# 12" vs 14" impeller and blower size/width



## dbcooper (Oct 2, 2014)

I'm still have not pulled the trigger for a new machine yet, getting close however! 

As I noted in another thread I'm looking at getting a 30" Ariens blower not because my old MTD is not working I just want to move more snow faster.

The old blower is a 1994 MTD, 8hp, 26" cut, its getting a little tired but I'm sure I can squeeze a few more years out of it. 

My question is how much more snow will a 30" Ariens toss out the chute? I'm not sure what to expect. I would expect the 14" impeller is the money maker of the machine. 

Arien's 28" machine would be the closest match to what I have now, with its 14" impeller would it be night and day compared to the old MTD?

I guess I'm trying to gauge what I'm picking up in performance vs dollars spent.


----------



## UNDERTAKER (Dec 30, 2013)

the new one will toss it a lot faster and farther than that old one.


----------



## dbcooper (Oct 2, 2014)

That's what I hope for!


----------



## Normex (Feb 21, 2014)

Just to add to your question you can definitively expect it will throw farther.

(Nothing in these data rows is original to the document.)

/-! ### Witnesses: repetitions, refusals, resends -/

/-- A running Duo job that has taken the packet before, with the partner's boundary of beat 7 seen. -/
def seenDuo : State :=
  { duo [] [] with
    net := { Net.reset with flows := [⟨1, 0, [], 5, [], 0, false, false⟩] }
    duo := { Duo.reset with seen := [bnd7] } }
theorem witness_duoRepeated : seenDuo.Admits (duoPkt bnd7) ∧ seenDuo.duoOn = true ∧ (seenDuo.net.flow 1).took (duoPkt bnd7).psn = true ∧
    (bndsOf 170 (duoPkt { bnd7 with dig := 4 }).payload).any seenDuo.duo.conflict = true ∧
    (bndsOf 170 (duoPkt bnd7).payload).any seenDuo.duo.conflict = false := by unfold State.Admits; decide +kernel
theorem witness_duoFirst : (duo [bnd7] []).Admits (duoPkt bnd7) ∧ (duoPkt bnd7).psn = ((duo [bnd7] []).net.flow 1).rxNext ∧
    ((duo [bnd7] []).net.flow 1).rxOoo = [] ∧ (duo [bnd7] []).duo.held = [] ∧ (duoPkt bnd7).part = 0 ∧ (duo [bnd7] []).wholeBnd 7 = true ∧
    ({ bnd7 with dig := 4 } : Bnd) ≠ bnd7 ∧ ({ bnd7 with dig := 4 } : Bnd).beat = bnd7.beat ∧ (duo [] []).drn.beat < bnd7.beat ∧
    bnd7.beat ≤ ({ duo [] [] with drn := { up.drn with beat := 9 } } : State).drn.beat := by unfold State.Admits; decide +kernel
theorem witness_duoKinds : ({ duoPkt bnd7 with part := 1 } : Packet).part = 1 ∧ ({ duoPkt bnd7 with part := 2, payload := leBytes 8 5 } : Packet).part = 2 ∧
    (armedDuo 0).Admits { duoPkt bnd7 with part := 2, payload := leBytes 8 5 } ∧ (BitVec.ofNat 64 (leOf ((leBytes 8 5).take 8))).toNat ≠ (armedDuo 0).loadDigest ∧
    ({ exchanging with duo := { exchanging.duo with ptnRds := [] } } : State).duo.pendMis = some 0 ∧ (duo [] []).duo.pendMis = none := by
  unfold State.Admits; decide +kernel

/-- The chunk of `dataPkt` received whole. -/
def wholeChunk : ChunkRx := ⟨1, 7, 8, 0, 0, 0, dataPkt.cdig, [(0, [1, 2])], [], true, 0⟩
def received : State := { inJob .running with net := { Net.reset with chunks := [wholeChunk] } }
theorem witness_dataAgain : received.Admits dataPkt ∧ received.net.chunks.find? (fun c => c.takes dataPkt) = some wholeChunk ∧ wholeChunk.whole = true ∧
    received.reserveFull dataPkt = false ∧ received.dev ≠ .recovering ∧ { dataPkt with cdig := 9 }.cdig ≠ wholeChunk.cdig := by
  unfold State.Admits; decide +kernel
theorem witness_dataBad : pd61 (inJob .running).key { dataPkt with cdig := 9 }.payload ≠ { dataPkt with cdig := 9 }.cdig.toNat ∧
    { dataPkt with cdig := 9 }.payload.length < 4096 ∧ (inJob .running).net.chunks.find? (fun c => c.takes { dataPkt with cdig := 9 }) = none := by
  decide +kernel
/-- A flow held back by a BUSY with nothing outstanding. -/
def busyOnly : State := { inJob .running with net := { Net.reset with flows := [⟨1, 7, [⟨{ pkt 0 with psn := 4 }, 0, false, []⟩], 9, [], 0, true, false⟩] } }
theorem witness_busyOnly : (busyOnly.net.flow 1).busy = true ∧ (∀ y ∈ (busyOnly.net.flow 1).unacked, y.sent = false) ∧ busyOnly.jobSt ≠ .empty ∧
    (busyOnly.net.flow 1).unacked.find? (fun y => y.pkt.psn == 4 && y.sent) = none ∧
    (∃ y ∈ ((flowing 0).net.flow 1).unacked, y.sent = true) := by decide +kernel
theorem witness_retries : (flowing 0).cfg 0x0106 ≤ 64 ∧ ((flowing 0).net.flow 1).told = false ∧
    ((flowing 0).net.flow 1).unacked.find? (fun y => y.pkt.psn == 5 && y.sent) = none ∧ (flowing 0).jobSt ≠ .empty := by decide +kernel
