-- ==== Sys2Proof/Machine/Crc16.lean ====
section
/-! DEFINITION. The CRC-16 validator (40_crc16.md), as a function of the generator: the commands give it `Config.crcPoly`. -/

namespace Sys2Proof.Machine

/-- One shift of the register (R101): right by one, and the generator added where the bit shifted out was 1. -/
def crcShift (poly c : Half) : Half :=
  if c.getLsbD 0 then c >>> 1 ^^^ poly else c >>> 1

/-- `k` shifts of the register. -/
def crcShifts (poly : Half) : Nat → Half → Half
  | 0, c => c
  | k + 1, c => crcShifts poly k (crcShift poly c)

/-- `crc16_upd(c, b)`, the update by one byte (R101). -/
def crc16Upd (poly c : Half) (b : Byte) : Half := crcShifts poly 8 (c ^^^ b.setWidth 16)

/-- `crc16(s)`, the CRC of a byte sequence from the initial value 0 (R100, R102). -/
def crc16 (poly : Half) (bs : List Byte) : Half := bs.foldl (crc16Upd poly) Config.crcInit

/-- The trailer of a frame whose CRC is `t`: the low byte, then the high byte (R103). -/
def crcTrailer (t : Half) : List Byte := [t.extractLsb' 0 8, t.extractLsb' 8 8]

/-- The entry `T[k]` of the table form (R109). -/
def crcTable (poly : Half) (k : Byte) : Half := crc16Upd poly 0#16 k

/-- The update by one byte as one table lookup (R109). -/
def crc16UpdByTable (poly c : Half) (b : Byte) : Half :=
  c >>> 8 ^^^ crcTable poly ((c ^^^ b.setWidth 16).setWidth 8)

end Sys2Proof.Machine
end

Even better you should look at installing a Clarence impeller kit. The kit is just a stiff rubber with small galvanized plates that you fasten at the end of each impeller. This results in closing completely the gap at the end of the impeller and the housing. 
You can then snow blow through wet snow and even water to a certain degree with impunity. The kit is around $25.00 to $30.00


----------



## db9938 (Nov 17, 2013)

Might also add a new set of belts.


----------